Nurses Bridge the Gap in Value-Based Oncology Care
Oncology care is rapidly transitioning towards value-based care (VBC) models, which emphasize efficiency, positive patient outcomes and cost control. While patient-centered care is a widely accepted principle, implementing it within VBC systems presents challenges. Oncology nurses are uniquely positioned to bridge this gap by integrating patient values into care delivery, influencing policy, and shaping the future of VBC.
Understanding the Divergent Values in Oncology Care
The definition of “value” differs significantly among stakeholders in oncology care. Patients prioritize care aligned with their values and minimizing out-of-pocket costs, time burdens, and emotional distress. Providers focus on guideline-concordant care with efficient workflows and minimal resource use. Payers aim for large-scale cost control and reduced financial risk. Industry stakeholders seek clinical benefits and return on investment, while policymakers balance equitable access, public health outcomes, budgetary constraints, and long-term sustainability.
Challenges with Current Value-Based Care Models
Many existing VBC models prioritize institutional policies and reimbursement strategies, often overlooking clinical workflows and, crucially, patient-reported outcomes.
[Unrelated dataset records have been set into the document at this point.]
/-- The references of a degraded machine: half of rated torque at most, with the drag of the safed set made up (R230); in a
rotation there is none (R557). -/
def degradedRefs (s : State) (m : Nat) (id iq : Int) : Int × Int :=
  let drag := if (machAt s m).rot = .none then safedTorque s m else 0
  let t := clampRat (1 / 2) (torqueOf s m 1 id iq - drag)
  (id, iqFor s m 1 id t)

/-- R205: the torque of the references on the nearer bound of the envelope, i_d kept: the references, and whether they were
clamped. -/
def envelopeClamp (s : State) (m : Nat) (id iq : Int) : Int × Int × Bool :=
  let x := machAt s m
  let n := (controlledSets s m).length
  let t := torqueOf s m n id iq
  if t < puRat x.envLo then (id, iqFor s m n id (puRat x.envLo), true)
  else if puRat x.envHi < t then (id, iqFor s m n id (puRat x.envHi), true)
  else (id, iq, false)

/-- One run of the voltage loop of R206, which drives the modulation index demanded towards P_FW_M: Δi_d, or what an induction machine's
flux reference is lowered by (R213), never positive and within `lim`, and the integrator, which stands while the output is limited. The
gains for P_FW_BW are not stated (log entry 20). -/
def weaken (s : State) (m : Nat) (lim : Rat) : Rat × Rat :=
  let x := machAt s m
  let g := Config.fwGains (mParN s m 0x23)
  let err := (mPar s m 0x22 : Rat) / 10000 - x.mDem
  let raw := g.1 * err + x.fwInt
  let out := max (-lim) (min 0 raw)
  (out, if out = raw then x.fwInt + g.2 * err * ((ctrlPeriod s m : Rat) / 400000000) else x.fwInt)

/-- Step 4 of Table 6.3: the current references of the period. In a winding discharge i_q* is 0 and i_d* is ramped to P_WD_I, at
a rate the spec does not state (R328, log entry 3); for 8 control periods after a lock and match i_q* is 0 (R252). -/
def stepRefs (f m : Nat) (s : State) : (Int × Int) × State :=
  let x := machAt s m
  if x.ph == .discharging then
    let top := lgPar s (machLg s m) 0xF
    let wd := min top (x.wdI + (Config.freeInt f).natAbs)
    ((toPu18 wd (mPar s m 0x04), 0), modMach m (fun x => { x with wdI := wd }) s)
  else
    let base := if x.degraded then degradedRefs s m x.idRef x.iqRef else (x.idRef, x.iqRef)
    let (id, iq, hit) := envelopeClamp s m base.1 base.2
    let lim := currentLimit s m
    let fw := weaken s m (if isPmsm s m then lim else fluxPu s m 0x13)
    let iq := if x.matchAge < 8 then 0 else iq
    let id := if x.matchAge < 8 then 0 else id
    let l := limitCurrents lim (if isPmsm s m then ratPu18 (puRat id + fw.1) else id) iq
    let s := if hit && !x.clamped then raiseFault 0x0217 m (srcMach m) (.machine m) [] s else s
    (l, modMach m (fun x => { x with clamped := hit, dId := fw.1, fwInt := fw.2, curLim := x.curLim || l.2 != iq }) s)

/-! ### Current loops and voltage (R206 to R208, R217, R259) -/

/-- m_lim in 0.0001 (R208, R144, R220, R223): P_M_MAX, raised towards 1.0 for six-step, and no higher than a refresh clamp
leaves. -/
def modLimit (s : State) (m : Nat) : Nat :=
  let x := machAt s m
  let top := mParN s m 0x21 + (10000 - mParN s m 0x21) * x.sixRamp / 8
  let legs := (controlledSets s m).flatMap (fun j => [0, 1, 2].map (fun k => (setBridge s m j, k)))
  legs.foldl (fun lo p =>
    let T := 16 * (bridgeAt s p.1).per
    let l := bridgeLeg s p.1 p.2
    if (bridgeAt s p.1).refreshAct.getD p.2 false && decide (0 < T) then
      min lo ((T - (9600 + legPwm s l 0 + legPwm s l 1)) * 10000 / T)
    else lo) top

/-- The d and q loops of R207 over one control period, and the limit of R208, which serves d first: the amplitude demanded before
the limit, and the state. -/
def currentLoops (refs : Int × Int) (m : Nat) (s : State) : Rat × State :=
  let x := machAt s m
  let T : Rat := (ctrlPeriod s m : Rat) / 400000000
  let bw := 2 * Config.pi * (mPar s m 0x24 : Rat)
  let ki := bw * rsPu s m
  let w := fieldPu s m
  let f := machFluxes s m x.iD x.iQ
  let eD := puRat (refs.1 - x.iD)
  let eQ := puRat (refs.2 - x.iQ)
  let nD := x.intD + ki * eD * T
  let nQ := x.intQ + ki * eQ * T
  let inj := injected s m
  let vD := bw * lPu s m 0x0A / omegaBase s m * eD + nD - w * f.2 + inj
  let vQ := bw * lPu s m 0x0B / omegaBase s m * eQ + nQ + w * f.1
  let ml := modLimit s m
  let top := (ml : Rat) / 10000 * 2 * linkPu s m / Config.pi
  let lD := clampRat top vD
  let lQ := clampRat (Config.sqrt (top * top - lD * lD)) vQ
  (Config.sqrt (vD * vD + vQ * vQ), modMach m (fun x => { x with
    vD := ratPu18 lD, vQ := ratPu18 lQ, vLim := lD != vD || lQ != vQ, mLim := ml,
    intD := if lD = vD then nD else x.intD, intQ := if lQ = vQ then nQ else x.intQ,
    injRamp := if x.inject then min 16 (x.injRamp + 1) else x.injRamp - 1, injPos := !x.injPos }) s)

/-- The resonant term of an x or y loop over one control period: its two components turn at 6 ω_e, and the error joins the first (R217;
gain and form in log entry 20). -/
def resonate (turn : Nat) (gain err : Rat) (z : Rat × Rat) : Rat × Rat :=
  let r := unpark z turn
  (r.1 + gain * err, r.2)

/-- The x and y loops of R217 over one control period, on a six-phase machine with both sets. -/
def xyLoops (m : Nat) (s : State) : State :=
  let x := machAt s m
  if nSets s m = 2 ∧ !x.degraded then
    let T : Rat := (ctrlPeriod s m : Rat) / 400000000
    let bw := mParN s m 0x25
    let g := Config.xyGains bw (lPu s m 0x0D)
    let k := Config.xyResonant bw (lPu s m 0x0D) * T
    let turn := ang18 (6 * turned s m (ctrlPeriod s m))
    let eX := -puRat x.iX
    let eY := -puRat x.iY
    let nX := x.intX + g.2 * eX * T
    let nY := x.intY + g.2 * eY * T
    let rX := resonate turn k eX x.resX
    let rY := resonate turn k eY x.resY
    modMach m (fun x => { x with intX := nX, intY := nY, resX := rX, resY := rY, vX := g.1 * eX + nX + rX.1, vY := g.1 * eY + nY + rY.1 }) s
  else modMach m (fun x => { x with intX := 0, intY := 0, resX := (0, 0), resY := (0, 0), vX := 0, vY := 0 }) s

/-! ### Modulation (R168, R181, R182) -/

/-- The offset that the modulation adds to the phase voltages `v` of one bridge, against a link of `dc`, all in per unit (R181). In
discontinuous modulation a leg at the largest positive voltage goes before one at an equally large negative one (DESIGN CHOICE: the spec
does not say which is clamped at the tie; log entry 51). -/
def zeroSequence (mode : Nat) (lowOnly : Bool) (dc : Rat) (v : List Rat) : Rat :=
  let hi := v.foldl max (v.getD 0 0)
  let lo := v.foldl min (v.getD 0 0)
  if mode = 0 then -(hi + lo) / 2
  else if lowOnly || decide (|hi| < |lo|) then -dc / 2 - lo
  else dc / 2 - hi

/-- F-0115 is set, or the refresh-force bit, on a bridge (R181, R220). -/
def weakHighSide (s : State) (b : Nat) : Bool :=
  (bridgeAt s b).refreshForce || (bridgeLegs s b).any (fun l => (lowOf s l).bowLoad)

/-- The phase voltages of set `j` for a vector (R216). -/
def phaseVolts (s : State) (m j : Nat) (mag : Rat) (th : Nat) (x y : Rat) : List Rat :=
  [0, 1, 2].map (fun k =>
    let p := phaseAngle s m j k
    let main := mag * Config.cos18 (ang18 ((th : Int) - p))
    if mPar s m 0x02 = 30 then main + x * Config.cos18 (ang18 (5 * p)) + y * Config.sin18 (ang18 (5 * p))
    else main + (if j = 0 then 1 else -1) * (x * Config.cos18 p + y * Config.sin18 p))

/-- The compare value of a duty (R168). -/
def compareOf (s : State) (b : Nat) (d : Rat) : Nat :=
  let per := bPwm s b 0x80
  if bPwm s b 0x81 = 1 then (roundRat (unit01 d * per * 16)).toNat else (roundRat ((1 - unit01 d) * per * 8)).toNat

/-- The compare values of bridge `b` for phase voltages (R181); without a link voltage the duties have no stated value (log
entry 3). -/
def duties (s : State) (f b : Nat) (dc : Rat) (v : List Rat) : List (Nat × Nat) :=
  let z := zeroSequence (bPwm s b 0x85) (weakHighSide s b) dc v
  v.zipIdx.map (fun p =>
    let c := compareOf s b (if dc = 0 then puRat (Config.freeInt (f + p.2)) else 1 / 2 + (p.1 + z) / dc)
    (c, c))

/-- Vertex `k` of the hexagon, in ANG18. -/
def vertex (k : Int) : Int := roundDiv (k * 262144) 6

/-- Distance of an angle from the nearest vertex of the hexagon in ANG18 counts, and that vertex. -/
def nearVertex (th : Nat) : Int × Nat :=
  let v := ang18 (vertex (roundDiv (6 * th) 262144))
  (|angDiff th v|, v)

/-- The largest magnitude inside the hexagon at an angle, against a link of `dc`: the edge lies dc / √3 from the centre (R182). -/
def hexagon (dc : Rat) (th : Nat) : Rat :=
  let d := (nearVertex th).1
  dc / (Config.sqrt 3 * Config.cos18 (ang18 (vertex 1 / 2 - d)))

/-- A table that rises from its first point to its last, at `x` from 0 to 1: each point but the two ends within `tol` in 100,000 of the one
given, as an FE image has it (R182; log entry 20). -/
def risingTable (points : List Nat) (trim : Nat → Int) (tol : Int) (x : Rat) : Rat :=
  let n := points.length - 1
  let point := fun (k : Nat) => (points.getD k 0 : Rat) * (100000 + (if k = 0 ∨ n ≤ k then 0 else clampInt (-tol) tol (trim k) : Int)) / 100000
  let top := fun (k : Nat) => ((List.range (k + 1)).map point).foldl max 0
  let at_ := max 0 (min (n : Rat) (n * x))
  let i := ⌊at_⌋.toNat
  top i + (top (i + 1) - top i) * (at_ - (i : Nat))

/-- The magnitude, in 0.000001 of m, whose limitation to the hexagon gives the fundamental m, at 17 values of m from 0.9069 to 0.9517: solved
from the fundamental that R182 requires. -/
def preCompPoints : List Nat := [906900, 910031, 913516, 917300, 921382, 925780, 930520, 935641, 941199, 947269, 953956, 961415, 969887,
  979782, 991921, 1008512, 1047198]

/-- The hold angle in ANG18 counts whose fundamental is m, at 64 values of m from 0.9517 to 1.0 (R182). -/
def holdPoints : List Nat := [0, 1831, 2443, 2945, 3382, 3783, 4154, 4496, 4824, 5145, 5443, 5734, 6018, 6295, 6565, 6827, 7082, 7336, 7591,
  7839, 8079, 8319, 8560, 8800, 9033, 9266, 9499, 9732, 9965, 10191, 10424, 10657, 10883, 11116, 11349, 11582, 11815, 12048, 12281, 12521,
  12754, 13002, 13242, 13489, 13737, 13992, 14247, 14509, 14778, 15048, 15332, 15616, 15914, 16220, 16533, 16868, 17210, 17582, 17975,
  18412, 18893, 19453, 20174, 21845]

/-- The vector as modulated (R182): linear up to m = 0.9069; up to 0.9517 pre-compensated and limited to the hexagon; above it, on the
hexagon, its angle held at the nearest vertex for the hold angle of the FE image's table. The fundamental is m within ±0.5 %. -/
def modulated (dc mag : Rat) (th : Nat) : Rat × Nat :=
  let x := Config.pi * mag / (2 * dc)
  if Config.pi * mag * 10000 ≤ 9069 * 2 * dc then (mag, th)
  else if Config.pi * mag * 10000 ≤ 9517 * 2 * dc then
    let pre := risingTable preCompPoints Config.preCompTrim 300 ((x - 9069 / 10000) * 10000 / 448)
    (min (pre / 1000000 * 2 * dc / Config.pi) (hexagon dc th), th)
  else
    let hold := risingTable holdPoints Config.holdTrim 1000 ((x - 9517 / 10000) * 10000 / 483)
    let v := nearVertex th
    let out := if (v.1 : Rat) ≤ hold then v.2 else th
    (hexagon dc out, out)

/-- A bridge's shadows are written and COMMIT is set (R170). -/
def writeShadows (b : Nat) (r : PwmRegs) : State → State := modBridge b (fun br => { br with shadow := r, commit := true })

/-- Carrier mode for the controlled sets: the shadows of each RUNNING bridge, the upper bridge's only where the inter-engine data
arrived (R199). In the independent operation of a winding discharge the low-side request has the same compare value (R167, R328). -/
def commitCarrier (f m : Nat) (s : State) : State :=
  let x := machAt s m
  let dc := linkPu s m
  let mag := Config.sqrt (puRat x.vD * puRat x.vD + puRat x.vQ * puRat x.vQ)
  let v := modulated dc mag (ang18 ((x.thetaC : Int) + Config.atan18 (puRat x.vD) (puRat x.vQ)))
  let xy := unpark (x.vX, x.vY) (xyFrame s m x.thetaC)
  forEach (controlledSets s m) (fun j s =>
    let b := setBridge s m j
    if stOf s b == .running && (j == 0 || x.linkOk) then
      let c := duties s (f + 3 * j) b dc (phaseVolts s m j v.1 v.2 xy.1 xy.2)
      writeShadows b { cmp := c, cmpLow := c, toggles := [[], [], []], floats := [[], [], []], sixstep := false,
                       indep := x.ph == .discharging } s
    else s) s

/-! ### Six-step (R219 to R223) -/

/-- Advance table of R222. -/
def advSpd (s : State) (m i : Nat) : Int := mPar s m (0x40 + i)
def advAng (s : State) (m i : Nat) : Int := mPar s m (0x50 + i)

/-- θ_adv at a speed magnitude in PU18 (R222). -/
def advance (s : State) (m : Nat) (v : Int) : Int :=
  if v ≤ advSpd s m 0 then advAng s m 0
  else if advSpd s m 15 ≤ v then advAng s m 15
  else
    let i := ((List.range 15).filter (fun i => decide (advSpd s m i ≤ v))).foldl max 0
    advAng s m i + roundDiv ((advAng s m (i + 1) - advAng s m i) * (v - advSpd s m i)) (advSpd s m (i + 1) - advSpd s m i)

/-- The angle by which the six-step vector leads θ_e, its trim apart (R221). -/
def sixLead (s : State) (m : Nat) : Int := 65536 + advance s m |machSpeed s m|
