-- ==== Sys2Proof/Machine/Step.lean ====
section
/-! DEFINITION. One step of the block: the command at the front of the queue, or, on an empty queue, one tick of the 400 MHz
timebase passing (log entry 9). -/

namespace Sys2Proof.Machine

/-- One step: take the front command, with the queue's rest; on an empty queue 2.5 ns pass. -/
def step (s : State) : Host.Outcome State Fault Refusal :=
  match s.pending with
  | c :: rest => exec c { s with pending := rest }
  | [] => .next (tick s)

/-- The state with the command that a table word spells put at the front of its queue; unchanged where the word spells none. -/
def State.withFetchWord (s : State) (nbits w : Nat) : State :=
  match decodeTableWord nbits w with
  | some c => { s with pending := c :: s.pending }
  | none => s

end Sys2Proof.Machine
end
This disconnect makes it difficult for nurses to integrate VBC principles into their daily practice. Current frameworks often prioritize metrics like survival rates and cost containment, potentially neglecting the complexity of cancer treatment and the individual needs of patients.
The Critical Role of Oncology Nurses
Despite these challenges, oncology nurses play a vital role in both value-based and patient-centered care, sharing common goals of safety, equity, clinical efficacy, and shared decision-making. Specific actions nurses take to promote these shared values include:
- Care Coordination: Nurse navigators minimize patient travel burdens and streamline outpatient visits.
- Personalized Treatment: Advance practice nurses identify novel treatment options outside of standard guidelines, allowing for individualized care plans.
- Documentation & Risk Management: Nursing leaders share best practices in patient documentation to support VBC contracts and manage risk.
- Patient Education & Advocacy: Research nurses educate patients about clinical trial procedures, ensure informed consent, and protect patient priorities.
- Policy & Regulatory Support: Nurses collaborate to support legislation and regulatory standards that align with patient-centered care.
The Importance of Patient-Reported Outcomes
A key critique of current VBC models is the lack of prioritization given to metrics important to patients, such as symptom management, quality of life, hospital-free days, and care coordination. Integrating patient-reported outcomes (PROs) into VBC metrics is essential. Investing in the infrastructure, training, and implementation of PROs allows these patient priorities to become quantifiable measures that can be integrated into policy and payment models.
Lessons from the Oncology Care Model
The Oncology Care Model, tested by the Centers for Medicare & Medicaid Services Innovation Center, aimed to increase value but ultimately proved expensive with limited benefits. A significant shortcoming was its over-reliance on administrative claims data rather than patient-centered outcomes.
Looking Ahead
To achieve truly efficient and fiscally responsible oncology care, aligning patient values with clinical workflows is not merely an ethical imperative—it is a necessity. Continued dialogue and investment in infrastructure are needed to ensure that “value” in cancer care truly reflects the priorities of those it serves: the patients.